In den traditionellen Ordnungsmodellen der weitgehend getrennten Medien- und Telekommunikationspolitik spielte der Staat jeweils die zentrale, starke Rolle, nicht nur als Regulator, sondern auch als Unternehmer. In liberalisierten, konvergenten und glokalen Mediamatik-Sektoren zeichnet sich in groben Zügen ein neues Ordnungsmodell ab. Im Beitrag wird analysiert, inwieweit sich die relevanten politischen Räume und die Akteurskonstellationen, beziehungsweise die Rolle der traditionell dominanten Akteure verändert.
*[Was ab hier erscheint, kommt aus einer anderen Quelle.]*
/-- LMEM_WRITE (R62, R233, R76): byte i of the value goes to a + i and no other byte changes; a write while BUSY = 1 to a
region of the running command also disturbs the command (the model's note of R76, log 11); reading back with the same
width gives the written value. -/
def Obligations.LmemWriteThenRead : Prop :=
  ∀ (s : State) (a n : Nat) (v : Word), n = 1 ∨ n = 2 ∨ n = 4 → a % n = 0 → a + n ≤ s.params.lmemSize →
    ∃ t, exec (.lmemWrite a n v) s = .next t ∧
      (∀ b, readByte t b = if a ≤ b ∧ b < a + n then v.extractLsb' (8 * (b - a)) 8 else readByte s b) ∧
      t = { s with mem := t.mem, resp := some .ok, disturbed := t.disturbed } ∧
      (t.disturbed = true ↔ s.disturbed = true ∨
        (s.regs.status.busy = true ∧ ∃ i, i < n ∧ inRunningRegion s (a + i) = true)) ∧
      (s.regs.status.busy = false →
        exec (.lmemRead a n) t = .next { t with resp := some (.data (BitVec.ofNat 32 (v.toNat % 2 ^ (8 * n)))) })

/-- The pseudo-instructions as their expansions (R121): `wait` reads STATUS and repeats while BUSY = 1; `run` writes CMD,
which starts the command from idle and only sets OVERRUN while BUSY = 1, and waits; `ack`, `clrerr` and `reset` are one
register write each. One bus operation is one step, so what is left of `wait` and `run` stays the host's next line: that
form is the model's choice (DESIGN CHOICE, log 18). -/
def Obligations.PseudoInstructions : Prop :=
  ∀ s : State,
    (s.regs.status.busy = false →
      exec .wait s = .next { s with resp := some (.data (s.regs.value 0x0C)) }) ∧
    (s.regs.status.busy = true →
      exec .wait s = .next { s with resp := some (.data (s.regs.value 0x0C)), host := .wait :: s.host }) ∧
    (∀ op : Opcode, s.regs.status.busy = false →
      exec (.run op) s = .next
        { s with
          regs := { s.regs with
            lastErr := 0#8
            status := { s.regs.status with busy := true, lastOp := op.code, done := false, fault := false,
                                           faultCause := 0#8 } }
          seq := .running op
          disturbed := false
          host := .wait :: s.host
          resp := some .ok }) ∧
    (∀ op : Opcode, s.regs.status.busy = true →
      exec (.run op) s = .next
        { s with regs := { s.regs with status := { s.regs.status with overrun := true } }, host := .wait :: s.host,
                 resp := some .ok }) ∧
    exec .ack s = .next
      { s with
        regs := { s.regs with
          status := { s.regs.status with done := false, fault := false, illegalCmd := false, overrun := false } }
        resp := some .ok } ∧
    exec .clrerr s = .next { s with regs := { s.regs with errState := 0#8 }, resp := some .ok } ∧
    exec .reset s = exec (.softReset 0x00000002#32) s ∧
    ∃ t, exec .reset s = .next t ∧ t.regs = Regs.reset ∧ t.seq = .idle

/-! ## Interrupt and reset -/

/-- The interrupt level (R57, R262, R263): it is a function of CTRL and STATUS, 0 after reset; after the
completion step of any command it is IRQ_EN, after `ack` it is 0, and a refused command word raises it where enabled. -/
def Obligations.InterruptFollowsStatus : Prop :=
  (∀ s : State, irq s = true ↔
    s.regs.irqEn = true ∧ (s.regs.status.done = true ∨ s.regs.status.illegalCmd = true)) ∧
  (∀ p : Params, irq (State.resetWith p) = false) ∧
  (∀ (op : Opcode) (s t : State), exec op.instr s = .next t → irq t = s.regs.irqEn) ∧
  (∀ s t : State, exec .ack s = .next t → irq t = false) ∧
  (∀ (s t : State) (v : Word), s.regs.status.busy = false → exec (.illegalCmd v) s = .next t → irq t = s.regs.irqEn)

/-- Reset values (R59, R280, R282), for every value of the parameters: every offset of the register window reads 0 but
ID; SEQ = IDLE, IRQ = 0, no command-local state; no byte of LMEM written. A power-on reset asserted in any state between
commands gives them again (R280, R242); the turn it takes is an entry of the model's schedule (log 19). -/
def Obligations.ResetValues : Prop :=
  (∀ (p : Params) (off : Nat),
    (State.resetWith p).regs.value off = if off = 0x00 then 0x4C5A5701#32 else 0x00000000#32) ∧
  (∀ p : Params, (State.resetWith p).seq = .idle ∧ (State.resetWith p).datapath = .idle ∧
    irq (State.resetWith p) = false ∧ ∀ a, (State.resetWith p).mem.get? a = none) ∧
  State.reset = State.resetWith Params.sample ∧
  (∀ (s : State) (r : List Turn), s.datapath = .idle → s.sched = .powerOn :: r →
    ∃ t, step s = .next t ∧ t.regs = (State.resetWith s.params).regs ∧ t.seq = .idle ∧ t.datapath = .idle ∧
      irq t = false ∧ (∀ a, t.mem.get? a = none) ∧ t.params = s.params ∧ t.host = s.host ∧ t.sched = r)

/-- Every command issued with the reset values (R282): COMPRESS faults with cause 3, DECOMPRESS sets INPUT_TRUNCATED,
COMPOSITE sets NO_IMAGE_DATA, NOP leaves STATUS = 2 (R234). -/
def Obligations.CommandsFromReset : Prop :=
  ∀ p : Params,
    (∃ t, exec .nop (accept .nop (State.resetWith p)) = .next t ∧ t.regs.value 0x0C = 0x00000002#32) ∧
    (∃ t, exec .decompress (accept .decompress (State.resetWith p)) = .next t ∧
      t.regs.value 0x0C = 0x00000102#32 ∧ t.regs.lastErr = 0x02#8) ∧
    (∃ t, exec .compress (accept .compress (State.resetWith p)) = .next t ∧ t.regs.value 0x0C = 0x00030206#32) ∧
    (∃ t, exec .composite (accept .composite (State.resetWith p)) = .next t ∧
      t.regs.value 0x0C = 0x00000302#32 ∧ t.regs.lastErr = 0x80#8)

/-! ## The whole machine -/

/-- The invariant holds after reset, at every legal value of the parameters. -/
def Obligations.ResetMeetsInvariant : Prop := ∀ p : Params, p.WF → (State.resetWith p).Inv

/-- Every step keeps the invariant: LMEM stays canonical and inside LMEM_SIZE (R60), BUSY = 1 exactly while a command runs
(R54), LAST_OP names that command and DONE, FAULT and FAULT_CAUSE stay clear until it ends (R235, R240), a fault cause is
0 to 6 (R255), no command-local state survives a step (R55). -/
def Obligations.StepKeepsInvariant : Prop := ∀ s t : State, s.Inv → step s = .next t → t.Inv

/-- The block never stops (R251, R254) and makes progress (R237): from every state with the invariant, whatever the host
sends, a step answers a next state; and at the block's turn an accepted command completes. When that turn comes is open
(R237 gives no bound): that it is the next step where the schedule is empty is the model's choice (DESIGN CHOICE,
log 5). -/
def Obligations.StepNeverStops : Prop :=
  (∀ s : State, s.Inv → ∃ t, step s = .next t) ∧
  (∀ (s s0 : State) (op : Opcode), BlockMoves s s0 op →
    ∃ t, step s = .next t ∧ t.seq = .idle ∧ t.regs.status.busy = false ∧ t.regs.status.done = true)

/-- What the block does not respond to (R61): a host access outside both windows uses up the host's line, gives it
noResponse and changes no state of the block; the register operations themselves do so at an offset beyond the window.
That the host then gets a result of this name and goes on is the model's choice (DESIGN CHOICE, log 12). -/
def Obligations.NoResponseOutsideWindows : Prop :=
  (∀ (s s0 : State) (b : BusAccess) (rest : List HostLine), HostMoves s s0 → s.host = .access b :: rest →
    ¬(s.params.regBase ≤ b.addr ∧ b.addr < s.params.regBase + 256) →
    ¬(s.params.lmemHostBase ≤ b.addr ∧ b.addr < s.params.lmemHostBase + s.params.lmemSize) →
    step s = .next { s0 with host := rest, resp := some .noResponse }) ∧
  (∀ (s : State) (off : Nat), 256 ≤ off →
    exec (.regRead off) s = .next { s with resp := some .noResponse } ∧
    ∀ v, exec (.regWrite off v) s = .next { s with resp := some .noResponse })

end
end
Es wird argumentiert, dass es zu einem Bedeutungsverlust des Nationalstaates (und seiner Akteure) als politischer Raum kommt, dies jedoch nicht nur auf Kosten weiterer Räume wie der Europäischen Union und der Welt, sondern auch auf Kosten von engeren Räumen (Regionen und Kommunen). Gleichzeitig nimmt die Bedeutung privater Akteure auf den verschiedenen Regulierungsebenen zu, während die Steuerbarkeit aufgrund steigender Komplexität sinkt.